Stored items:
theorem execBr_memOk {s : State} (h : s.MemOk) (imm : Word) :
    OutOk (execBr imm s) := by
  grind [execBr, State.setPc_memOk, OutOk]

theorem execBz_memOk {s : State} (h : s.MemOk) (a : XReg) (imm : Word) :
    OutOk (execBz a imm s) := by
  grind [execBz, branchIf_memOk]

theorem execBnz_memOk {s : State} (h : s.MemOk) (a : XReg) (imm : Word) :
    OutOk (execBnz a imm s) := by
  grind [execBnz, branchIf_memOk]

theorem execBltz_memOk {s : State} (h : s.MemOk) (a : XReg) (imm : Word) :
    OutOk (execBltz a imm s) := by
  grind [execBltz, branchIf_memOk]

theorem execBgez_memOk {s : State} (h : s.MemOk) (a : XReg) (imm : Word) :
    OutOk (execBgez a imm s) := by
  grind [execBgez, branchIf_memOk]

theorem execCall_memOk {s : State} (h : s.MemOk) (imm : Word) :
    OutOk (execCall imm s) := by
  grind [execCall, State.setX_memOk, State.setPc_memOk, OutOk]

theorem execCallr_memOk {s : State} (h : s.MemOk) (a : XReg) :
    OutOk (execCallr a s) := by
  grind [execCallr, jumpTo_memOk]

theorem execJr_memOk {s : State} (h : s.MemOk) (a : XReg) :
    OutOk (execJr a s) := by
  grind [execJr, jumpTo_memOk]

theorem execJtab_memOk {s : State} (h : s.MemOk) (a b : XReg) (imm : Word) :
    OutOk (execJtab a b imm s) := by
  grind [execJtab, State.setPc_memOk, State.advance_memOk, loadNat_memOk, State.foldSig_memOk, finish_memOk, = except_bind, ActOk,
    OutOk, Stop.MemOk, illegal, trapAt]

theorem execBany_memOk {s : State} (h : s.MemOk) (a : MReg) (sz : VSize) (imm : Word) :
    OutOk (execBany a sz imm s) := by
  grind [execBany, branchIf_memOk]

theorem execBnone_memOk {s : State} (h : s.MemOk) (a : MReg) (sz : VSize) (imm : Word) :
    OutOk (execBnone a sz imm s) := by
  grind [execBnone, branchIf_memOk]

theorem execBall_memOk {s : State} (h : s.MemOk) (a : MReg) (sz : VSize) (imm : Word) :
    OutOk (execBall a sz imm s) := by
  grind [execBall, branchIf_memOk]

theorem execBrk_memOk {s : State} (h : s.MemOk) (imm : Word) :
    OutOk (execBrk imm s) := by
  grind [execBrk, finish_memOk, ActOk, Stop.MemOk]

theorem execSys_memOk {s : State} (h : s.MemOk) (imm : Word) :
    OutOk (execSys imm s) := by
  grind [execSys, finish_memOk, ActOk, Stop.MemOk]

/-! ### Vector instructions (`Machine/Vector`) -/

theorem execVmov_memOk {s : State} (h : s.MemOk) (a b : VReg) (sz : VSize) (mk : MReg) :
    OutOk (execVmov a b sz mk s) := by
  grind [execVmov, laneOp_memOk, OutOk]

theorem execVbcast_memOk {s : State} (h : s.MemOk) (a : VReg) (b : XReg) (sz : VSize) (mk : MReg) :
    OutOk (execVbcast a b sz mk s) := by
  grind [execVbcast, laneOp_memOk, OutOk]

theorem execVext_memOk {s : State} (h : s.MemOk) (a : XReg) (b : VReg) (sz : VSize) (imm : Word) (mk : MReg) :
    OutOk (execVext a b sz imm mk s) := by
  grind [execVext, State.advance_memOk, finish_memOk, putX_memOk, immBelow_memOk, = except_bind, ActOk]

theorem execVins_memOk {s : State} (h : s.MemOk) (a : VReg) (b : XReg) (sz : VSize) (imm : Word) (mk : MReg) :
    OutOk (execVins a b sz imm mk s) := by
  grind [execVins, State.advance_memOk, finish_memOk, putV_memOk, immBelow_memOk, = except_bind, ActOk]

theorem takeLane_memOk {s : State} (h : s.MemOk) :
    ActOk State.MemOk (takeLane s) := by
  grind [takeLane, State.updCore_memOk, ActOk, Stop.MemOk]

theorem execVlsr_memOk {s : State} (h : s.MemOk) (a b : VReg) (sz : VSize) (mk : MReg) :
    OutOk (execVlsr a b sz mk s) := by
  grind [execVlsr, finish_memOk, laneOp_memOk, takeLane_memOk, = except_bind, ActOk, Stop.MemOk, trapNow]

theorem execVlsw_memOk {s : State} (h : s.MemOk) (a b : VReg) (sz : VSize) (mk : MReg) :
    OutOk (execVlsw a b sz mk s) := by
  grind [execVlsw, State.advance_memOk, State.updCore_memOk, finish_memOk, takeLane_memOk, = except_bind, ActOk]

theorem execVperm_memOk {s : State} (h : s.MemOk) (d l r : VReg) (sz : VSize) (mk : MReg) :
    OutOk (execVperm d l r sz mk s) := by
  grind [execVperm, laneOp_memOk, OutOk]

#### [YOUR TASK]
Copy, please, every line from the start of the entries down to the line that holds "OutOk (execBltz a imm s) := by", with both of those lines included and no others.

#### [RESPONSE AREA]
theorem execBr_memOk {s : State} (h : s.MemOk) (imm : Word) :
    OutOk (execBr imm s) := by
  grind [execBr, State.setPc_memOk, OutOk]

theorem execBz_memOk {s : State} (h : s.MemOk) (a : XReg) (imm : Word) :
    OutOk (execBz a imm s) := by
  grind [execBz, branchIf_memOk]

theorem execBnz_memOk {s : State} (h : s.MemOk) (a : XReg) (imm : Word) :
    OutOk (execBnz a imm s) := by
  grind [execBnz, branchIf_memOk]

theorem execBltz_memOk {s : State} (h : s.MemOk) (a : XReg) (imm : Word) :
    OutOk (execBltz a imm s) := by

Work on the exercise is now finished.